©Dresdner Neueste Nachrichten 2006 - Konzert am 06.06.2006 in Leipzig

Gott im Quartett

Konzert in Leipzig

Von Mathias Wöbking
 

Der Mann, den Londoner Graffitisprüher vor zirka 40 Jahren mit nachhaltender Wirkung zu Gott erklärten, duldet Gitarrengötter neben sich - bis zu drei waren es beim Konzert Eric Claptons am Dienstag in Leipzig. Die Fans bekamen in der ausverkauften Messehalle 1 deshalb vor allem vier Dinge geboten: Soli, Soli, Soli und Soli.

Erster Solist: Robert Cray. Ausgiebige Bluesgitarrenläufe sind schon für den Chef der Vorgruppe von zentraler Bedeutung. Später schließt sich Cray noch mehrmals dem Hauptakteur an. Zweiter Solist: Doyle Bramhall II. Der 34-Jährige stand bereits bei der Welttour 2004 an Claptons Seite. Seine damalige Rolle als Wunderkind muss er allerdings nun an den dritten Solisten weiterreichen: an Derek Trucks. Zwei Tage vor seinem 27. Geburtstag zeigt der Slide-Gitarrist, dass selbst im Bluesrock - einem Genre, das Neuerungen nicht unbedingt offen gegenüber steht - noch völlig unerhörte Tonfolgen und Klangspiele möglich sind.

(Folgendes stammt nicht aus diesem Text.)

/-! `modLink` -/
@[simp] theorem modLink_stewards (s : State) (p : Fin 24) (f : PodLink → PodLink) : (modLink s p f).stewards = s.stewards := rfl
@[simp] theorem modLink_shared (s : State) (p : Fin 24) (f : PodLink → PodLink) : (modLink s p f).shared = s.shared := rfl
@[simp] theorem modLink_dram (s : State) (p : Fin 24) (f : PodLink → PodLink) : (modLink s p f).dram = s.dram := rfl
@[simp] theorem modLink_single (s : State) (p : Fin 24) (f : PodLink → PodLink) : (modLink s p f).single = s.single := rfl
@[simp] theorem modLink_poison (s : State) (p : Fin 24) (f : PodLink → PodLink) : (modLink s p f).poison = s.poison := rfl
@[simp] theorem modLink_stn (s : State) (p : Fin 24) (f : PodLink → PodLink) : (modLink s p f).stn = s.stn := rfl
@[simp] theorem modLink_vstn (s : State) (p : Fin 24) (f : PodLink → PodLink) : (modLink s p f).vstn = s.vstn := rfl
@[simp] theorem modLink_hiw (s : State) (p : Fin 24) (f : PodLink → PodLink) : (modLink s p f).hiw = s.hiw := rfl
@[simp] theorem modLink_clk (s : State) (p : Fin 24) (f : PodLink → PodLink) : (modLink s p f).clk = s.clk := rfl
@[simp] theorem modLink_round (s : State) (p : Fin 24) (f : PodLink → PodLink) : (modLink s p f).round = s.round := rfl
@[simp] theorem modLink_mbx (s : State) (p : Fin 24) (f : PodLink → PodLink) : (modLink s p f).mbx = s.mbx := rfl
@[simp] theorem modLink_twin (s : State) (p : Fin 24) (f : PodLink → PodLink) : (modLink s p f).twin = s.twin := rfl
@[simp] theorem modLink_tho (s : State) (p : Fin 24) (f : PodLink → PodLink) : (modLink s p f).tho = s.tho := rfl
@[simp] theorem modLink_therm (s : State) (p : Fin 24) (f : PodLink → PodLink) : (modLink s p f).therm = s.therm := rfl
@[simp] theorem modLink_boot (s : State) (p : Fin 24) (f : PodLink → PodLink) : (modLink s p f).boot = s.boot := rfl
@[simp] theorem modLink_jobs (s : State) (p : Fin 24) (f : PodLink → PodLink) : (modLink s p f).jobs = s.jobs := rfl
@[simp] theorem modLink_pkr (s : State) (p : Fin 24) (f : PodLink → PodLink) : (modLink s p f).pkr = s.pkr := rfl
@[simp] theorem modLink_scr (s : State) (p : Fin 24) (f : PodLink → PodLink) : (modLink s p f).scr = s.scr := rfl
@[simp] theorem modLink_plc (s : State) (p : Fin 24) (f : PodLink → PodLink) : (modLink s p f).plc = s.plc := rfl
@[simp] theorem modLink_plc2 (s : State) (p : Fin 24) (f : PodLink → PodLink) : (modLink s p f).plc2 = s.plc2 := rfl
@[simp] theorem modLink_sight (s : State) (p : Fin 24) (f : PodLink → PodLink) : (modLink s p f).sight = s.sight := rfl
@[simp] theorem modLink_hlt (s : State) (p : Fin 24) (f : PodLink → PodLink) : (modLink s p f).hlt = s.hlt := rfl
@[simp] theorem modLink_mot (s : State) (p : Fin 24) (f : PodLink → PodLink) : (modLink s p f).mot = s.mot := rfl
@[simp] theorem modLink_drm (s : State) (p : Fin 24) (f : PodLink → PodLink) : (modLink s p f).drm = s.drm := rfl
@[simp] theorem modLink_dma (s : State) (p : Fin 24) (f : PodLink → PodLink) : (modLink s p f).dma = s.dma := rfl
@[simp] theorem modLink_lanes (s : State) (p : Fin 24) (f : PodLink → PodLink) : (modLink s p f).lanes = s.lanes := rfl
@[simp] theorem modLink_pwr (s : State) (p : Fin 24) (f : PodLink → PodLink) : (modLink s p f).pwr = s.pwr := rfl
@[simp] theorem modLink_jtag (s : State) (p : Fin 24) (f : PodLink → PodLink) : (modLink s p f).jtag = s.jtag := rfl
@[simp] theorem modLink_pins (s : State) (p : Fin 24) (f : PodLink → PodLink) : (modLink s p f).pins = s.pins := rfl
@[simp] theorem modLink_out (s : State) (p : Fin 24) (f : PodLink → PodLink) : (modLink s p f).out = s.out := rfl
@[simp] theorem modLink_fresh (s : State) (p : Fin 24) (f : PodLink → PodLink) : (modLink s p f).fresh = s.fresh := rfl
@[simp] theorem modLink_pending (s : State) (p : Fin 24) (f : PodLink → PodLink) : (modLink s p f).pending = s.pending := rfl

/-! `setEvent` -/
@[simp] theorem setEvent_shared (n : Nat) (s : State) (k : Fin 8) : (setEvent n s k).shared = s.shared := rfl
@[simp] theorem setEvent_dram (n : Nat) (s : State) (k : Fin 8) : (setEvent n s k).dram = s.dram := rfl
@[simp] theorem setEvent_single (n : Nat) (s : State) (k : Fin 8) : (setEvent n s k).single = s.single := rfl
@[simp] theorem setEvent_poison (n : Nat) (s : State) (k : Fin 8) : (setEvent n s k).poison = s.poison := rfl
@[simp] theorem setEvent_stn (n : Nat) (s : State) (k : Fin 8) : (setEvent n s k).stn = s.stn := rfl
@[simp] theorem setEvent_vstn (n : Nat) (s : State) (k : Fin 8) : (setEvent n s k).vstn = s.vstn := rfl
@[simp] theorem setEvent_hiw (n : Nat) (s : State) (k : Fin 8) : (setEvent n s k).hiw = s.hiw := rfl
@[simp] theorem setEvent_clk (n : Nat) (s : State) (k : Fin 8) : (setEvent n s k).clk = s.clk := rfl
@[simp] theorem setEvent_round (n : Nat) (s : State) (k : Fin 8) : (setEvent n s k).round = s.round := rfl
@[simp] theorem setEvent_mbx (n : Nat) (s : State) (k : Fin 8) : (setEvent n s k).mbx = s.mbx := rfl
@[simp] theorem setEvent_twin (n : Nat) (s : State) (k : Fin 8) : (setEvent n s k).twin = s.twin := rfl
@[simp] theorem setEvent_tho (n : Nat) (s : State) (k : Fin 8) : (setEvent n s k).tho = s.tho := rfl
@[simp] theorem setEvent_therm (n : Nat) (s : State) (k : Fin 8) : (setEvent n s k).therm = s.therm := rfl
@[simp] theorem setEvent_boot (n : Nat) (s : State) (k : Fin 8) : (setEvent n s k).boot = s.boot := rfl
@[simp] theorem setEvent_jobs (n : Nat) (s : State) (k : Fin 8) : (setEvent n s k).jobs = s.jobs := rfl
@[simp] theorem setEvent_pkr (n : Nat) (s : State) (k : Fin 8) : (setEvent n s k).pkr = s.pkr := rfl
@[simp] theorem setEvent_scr (n : Nat) (s : State) (k : Fin 8) : (setEvent n s k).scr = s.scr := rfl
@[simp] theorem setEvent_plc (n : Nat) (s : State) (k : Fin 8) : (setEvent n s k).plc = s.plc := rfl
@[simp] theorem setEvent_plc2 (n : Nat) (s : State) (k : Fin 8) : (setEvent n s k).plc2 = s.plc2 := rfl
@[simp] theorem setEvent_pods (n : Nat) (s : State) (k : Fin 8) : (setEvent n s k).pods = s.pods := rfl
@[simp] theorem setEvent_sight (n : Nat) (s : State) (k : Fin 8) : (setEvent n s k).sight = s.sight := rfl
@[simp] theorem setEvent_hlt (n : Nat) (s : State) (k : Fin 8) : (setEvent n s k).hlt = s.hlt := rfl
@[simp] theorem setEvent_mot (n : Nat) (s : State) (k : Fin 8) : (setEvent n s k).mot = s.mot := rfl
@[simp] theorem setEvent_drm (n : Nat) (s : State) (k : Fin 8) : (setEvent n s k).drm = s.drm := rfl
@[simp] theorem setEvent_dma (n : Nat) (s : State) (k : Fin 8) : (setEvent n s k).dma = s.dma := rfl
@[simp] theorem setEvent_lanes (n : Nat) (s : State) (k : Fin 8) : (setEvent n s k).lanes = s.lanes := rfl
@[simp] theorem setEvent_pwr (n : Nat) (s : State) (k : Fin 8) : (setEvent n s k).pwr = s.pwr := rfl
@[simp] theorem setEvent_jtag (n : Nat) (s : State) (k : Fin 8) : (setEvent n s k).jtag = s.jtag := rfl
@[simp] theorem setEvent_pins (n : Nat) (s : State) (k : Fin 8) : (setEvent n s k).pins = s.pins := rfl
@[simp] theorem setEvent_out (n : Nat) (s : State) (k : Fin 8) : (setEvent n s k).out = s.out := rfl
@[simp] theorem setEvent_fresh (n : Nat) (s : State) (k : Fin 8) : (setEvent n s k).fresh = s.fresh := rfl
@[simp] theorem setEvent_pending (n : Nat) (s : State) (k : Fin 8) : (setEvent n s k).pending = s.pending := rfl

Da stehen also schon mal drei Ausnahmegitarristen auf der Bühne, und das spricht für Bescheidenheit wie Selbstbewusstsein des vierten Solisten: Eric Clapton. Dass er der Versuchung widersteht, mittelmäßige Musiker um sich zu scharen, um selbst umso heller zu strahlen, hat inspirierende Wirkung: Lange hat Mister Slowhand nicht mehr so einfallsreich und spielfreudig, ja, gerockt wie zurzeit. Mit "So Tired" und dem Titelsong finden denn auch lediglich zwei Stücke der eher poppig-souligen aktuellen Platte "Back Home" ihren Platz im zweistündigen Programm.

Clapton ist kein Mann großer Worte. Erst nach zwei Stücken in 25 Minuten, in denen Clapton, Bramhall und Trust genau zehn Gitarrensoli untergebracht haben, räuspert er sich und sagt "Good evening". Später folgt noch ein paar Mal das guterzogene Wörtchen "Dankeschön" und schließlich ein zartes "Auf Wiedersehen". Mehr nicht. Mit einer Ausnahme: Nachdem sich die Musiker für die bei Clapton obligatorischen Unplugged-Klänge hingesetzt haben, sagt er: "This is for Billy". Es folgt "Back Home". "Oh Billy" singt er in dem Stück immer wieder wehmütig. Wenige Augenblicke vor dem Auftritt hat Clapton erfahren, dass sein Freund Billy Preston, der als fünfter Beatle Musikgeschichte geschrieben hat und noch vor einem Jahr für Clapton die Hammond-Orgel bediente, Stunden zuvor gestorben ist.

Bald darauf jedoch legen die Musiker die Lagerfeuer-Zupfgitarren wieder beiseite. Weiter geht's mit J. J. Cales Klassiker "After Midnight" und damit: mit lautem Rock - was an vielen Standorten der Halle leider gleichbedeutend ist mit undifferenziertem Lärm. Schade, dass Claptons erstes Konzert in den neuen Bundesländern nur in Bühnennähe im dafür angemessenen Sound zu erleben war. Dass zu der Zwölfer-Besetzung von Claptons Band auch drei Bläser und zwei Backgroundsängerinnen gehören, ist zwar zu sehen, aber im Klangdickicht oft nicht zu hören.

Die Hits "Wonderful Tonight", "Layla", "Cocaine" und, als Zugabe, "Crossroads" bereiten den Fans dennoch überall sichtlich großen Spaß. Nicht nur, weil es großartig ist, die vielfach kopierten Klassiker mal live vom Original zu hören. Sondern auch, weil die alten Lieder in der Interpretation der Seitenanfanghochkarätigen jungen Band gar nicht betagt klingen.